Image: Map of Moscow 1922, from A Gentleman in Moscow (c) Alex Coulter
The Metropol, where Rostov is held captive, is undoubtedly a finely drawn character in its own right and a place many readers will no doubt long to visit. Whereas Jay Gatsby’s mansion or Wes Anderson’ Grand Budapest Hotel exist only in the imagination, the Metropol is not entirely fictional, is it?
The Metropol is a real hotel which was built in the center of Moscow in 1905 and which is still welcoming guests today. Contrary to what you might expect, the hotel was a genuine oasis of liberty and luxury during the Soviet era despite being around the corner from the Kremlin and a few blocks from the headquarters of the secret police.
Because the Metropol was one of the few fine hotels in Moscow at the time, almost anyone famous who visited the city either drank at, dined at, or slept at the Metropol. As a result, we have an array of firsthand accounts of life in the hotel from prominent Americans including John Steinbeck, e. e. cummings, and Lillian Hellman. You can survey these accounts and read a short history of the hotel at The Metropol section of this web site.
The novel is populated with rich and intriguing characters. Did any real-life figures find their way into the book?

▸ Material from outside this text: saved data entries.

-- ==== Sys2Proof/Machine/Ops.lean ====
section
/-! DEFINITION. The named operations over registers, lane program counters and waits; a sheaf's end; taking a trap and returning from one. -/

namespace Sys2Proof.Machine

/-! ### Registers -/

/-- A lane's 32-bit register by specifier, through the window (R98/04). -/
def Sheaf.vget (h : Sheaf) (l n : Nat) : Word := cget 0 h.v ((h.wb + n) * 64 + l)
def Sheaf.vset (h : Sheaf) (l n : Nat) (x : Word) : Sheaf := { h with v := cset 0 h.v ((h.wb + n) * 64 + l) x }

/-- A 64-bit value in the pair n, n + 1, its low half in n (R98/04). -/
def Sheaf.vget64 (h : Sheaf) (l n : Nat) : Dword := h.vget l (n + 1) ++ h.vget l n
def Sheaf.vset64 (h : Sheaf) (l n : Nat) (x : Dword) : Sheaf :=
  (h.vset l n (x.extractLsb' 0 32)).vset l (n + 1) (x.extractLsb' 32 32)

/-- A virtual register by its own number (R98/04). -/
def Sheaf.virt (h : Sheaf) (l r : Nat) : Word := cget 0 h.v (r * 64 + l)
def Sheaf.setVirt (h : Sheaf) (l r : Nat) (x : Word) : Sheaf := { h with v := cset 0 h.v (r * 64 + l) x }

/-- A scalar register s0 to s95 (R93/04). -/
def Sheaf.sget (h : Sheaf) (n : Nat) : Dword := cget 0 h.s n
def Sheaf.sset (h : Sheaf) (n : Nat) (x : Dword) : Sheaf := { h with s := cset 0 h.s n x }

/-- A predicate mask (R93/04). -/
def Sheaf.pget (h : Sheaf) (n : Nat) : Mask := cget 0 h.p n
def Sheaf.pset (h : Sheaf) (n : Nat) (x : Mask) : Sheaf := { h with p := cset 0 h.p n x }

/-- Write one bit of a predicate (R94/04). -/
def Sheaf.psetBit (h : Sheaf) (n l : Nat) (b : Bool) : Sheaf :=
  h.pset n (if b then h.pget n ||| laneBit l else h.pget n &&& ~~~laneBit l)

/-- Fields of `$ctrl` (R101/04). -/
def Sheaf.divtmr (h : Sheaf) : Nat := (h.ctrl.extractLsb' 20 4).toNat
def Sheaf.fpxen (h : Sheaf) : BitVec 5 := h.ctrl.extractLsb' 15 5
def Sheaf.exparm (h : Sheaf) : Bool := h.ctrl.getLsbD 14
def Sheaf.satarm (h : Sheaf) : Bool := h.ctrl.getLsbD 13
def Sheaf.lkchk (h : Sheaf) : Bool := h.ctrl.getLsbD 12
def Sheaf.ftz (h : Sheaf) : Bool := h.ctrl.getLsbD 11
def Sheaf.prog (h : Sheaf) : Bool := h.ctrl.getLsbD 8
def Sheaf.mode (h : Sheaf) : RMode :=
  if h.ctrl.getLsbD 10 then (if h.ctrl.getLsbD 9 then .rup else .rdn) else (if h.ctrl.getLsbD 9 then .rtz else .rne)

/-- The fairness period (R39/02). -/
def Sheaf.fairness (h : Sheaf) : Nat := 2 ^ h.divtmr

/-- The SAT bit of a team slot as `$status` reads it (R106/04). -/
def State.satBit (s : State) (h : Sheaf) (k : Nat) : Bool :=
  match s.teamIn h k with
  | some t => t.sat
  | none => false

/-- `$status` (R106/04). -/
def State.status (s : State) (h : Sheaf) : Dword :=
  ((BitVec.ofBool (s.satBit h 3) ++ BitVec.ofBool (s.satBit h 2) ++ BitVec.ofBool (s.satBit h 1) ++
    BitVec.ofBool (s.satBit h 0)) ++ h.flags.bits).setWidth 64

/-- The residency of a sheaf's context on its core; the reset values before it holds one (R102/04). -/
def State.resOf (s : State) (h : Sheaf) : Res := ((s.core h.core).res? h.ctx).getD { ctx := h.ctx }

/-- A special register, 96 to 117, as a lane reads it (R100/04). -/
def State.special (s : State) (h : Sheaf) (lane n : Nat) : Dword :=
  match n with
  | 96 => 64
  | 97 => BitVec.ofNat 64 lane
  | 98 => BitVec.ofNat 64 h.number
  | 99 => BitVec.ofNat 64 h.core
  | 100 => BitVec.ofNat 64 (clusterOfCore h.core)
  | 101 => BitVec.ofNat 64 (fieldOfCore h.core)
  | 102 => s.device
  | 103 => BitVec.ofNat 64 h.wb
  | 104 => BitVec.ofNat 64 h.rev
  | 105 => BitVec.ofNat 64 ((s.resOf h).goal * 16 + (s.resOf h).level)
  | 106 => (s.resOf h).reclaim
  | 107 => (s.ctx h.ctx).nbudget.setWidth 64
  | 108 => h.nleft.setWidth 64
  | 109 => s.cycle
  | 110 => (s.core h.core).slewcy.setWidth 64
  | 111 => h.ctrl.setWidth 64
  | 112 => BitVec.ofNat 64 h.fairness
  | 113 => s.status h
  | 114 => h.trap.tcause
  | 115 => h.trap.taddr
  | 116 => h.trap.tlanes
  | 117 => h.trap.tpc
  | _ => 0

None of the novel’s central characters are based on historical figures, or on people that I have known. That said, I have pick-pocketed my own life for loose change to include in the book such as these three examples:
The thimble game that the Count plays with Sofia was from my childhood. My great grandmother was a Boston Brahmin who lived until she was a hundred in a stately house. When my cousins and I visited her (in our little blue blazers), she would welcome us into her sitting room. After the appropriate amount of polite conversation, she would inform us that she had hidden several thimbles in the room and that whoever found one would receive a dollar—prompting a good deal of scurrying about.
When I was a boy of ten, I threw a bottle with a note into the Atlantic Ocean near summer’s end. When we got home a few weeks later there was a letter waiting for me on New York Times stationery. It turned out that my bottle had been found by Harrison Salisbury, a managing editor of the Times and the creator of its Op-Ed page. He and I ended up corresponding for many years, and I eventually met him on my first visit to New York when I was seventeen. It so happens that Salisbury was the Moscow bureau chief for the Times from 1949 to 1954. A few colourful details in A Gentleman in Moscow spring from his memoirs; he also makes a cameo late in the novel, and it is his fedora and trench coat that the Count steals to mask his escape.
Finally, the scene in which the tempestuous Anna Urbanova refuses to pick up her clothes, throws them out the window into the street, and then sheepishly sneaks out in the middle of the night to retrieve them, was a scene that played out between my parents shortly after their marriage. Although, it was my mother who wouldn’t pick up her clothes, and my father who threw them out the window. I’ll leave it to you to guess who went out in the middle of the night to pick them back up.
What are you working on now?
Last year, Penguin contracted with me to publish my next two novels; now I just have to write them. As noted above, I like to carefully design my books, beginning the writing process only once I have an extensive outline. I am still in the process of outlining my next book, but I suspect it will follow three eighteen-year-old boys on their way from the Midwest to New York City in the early 1950s.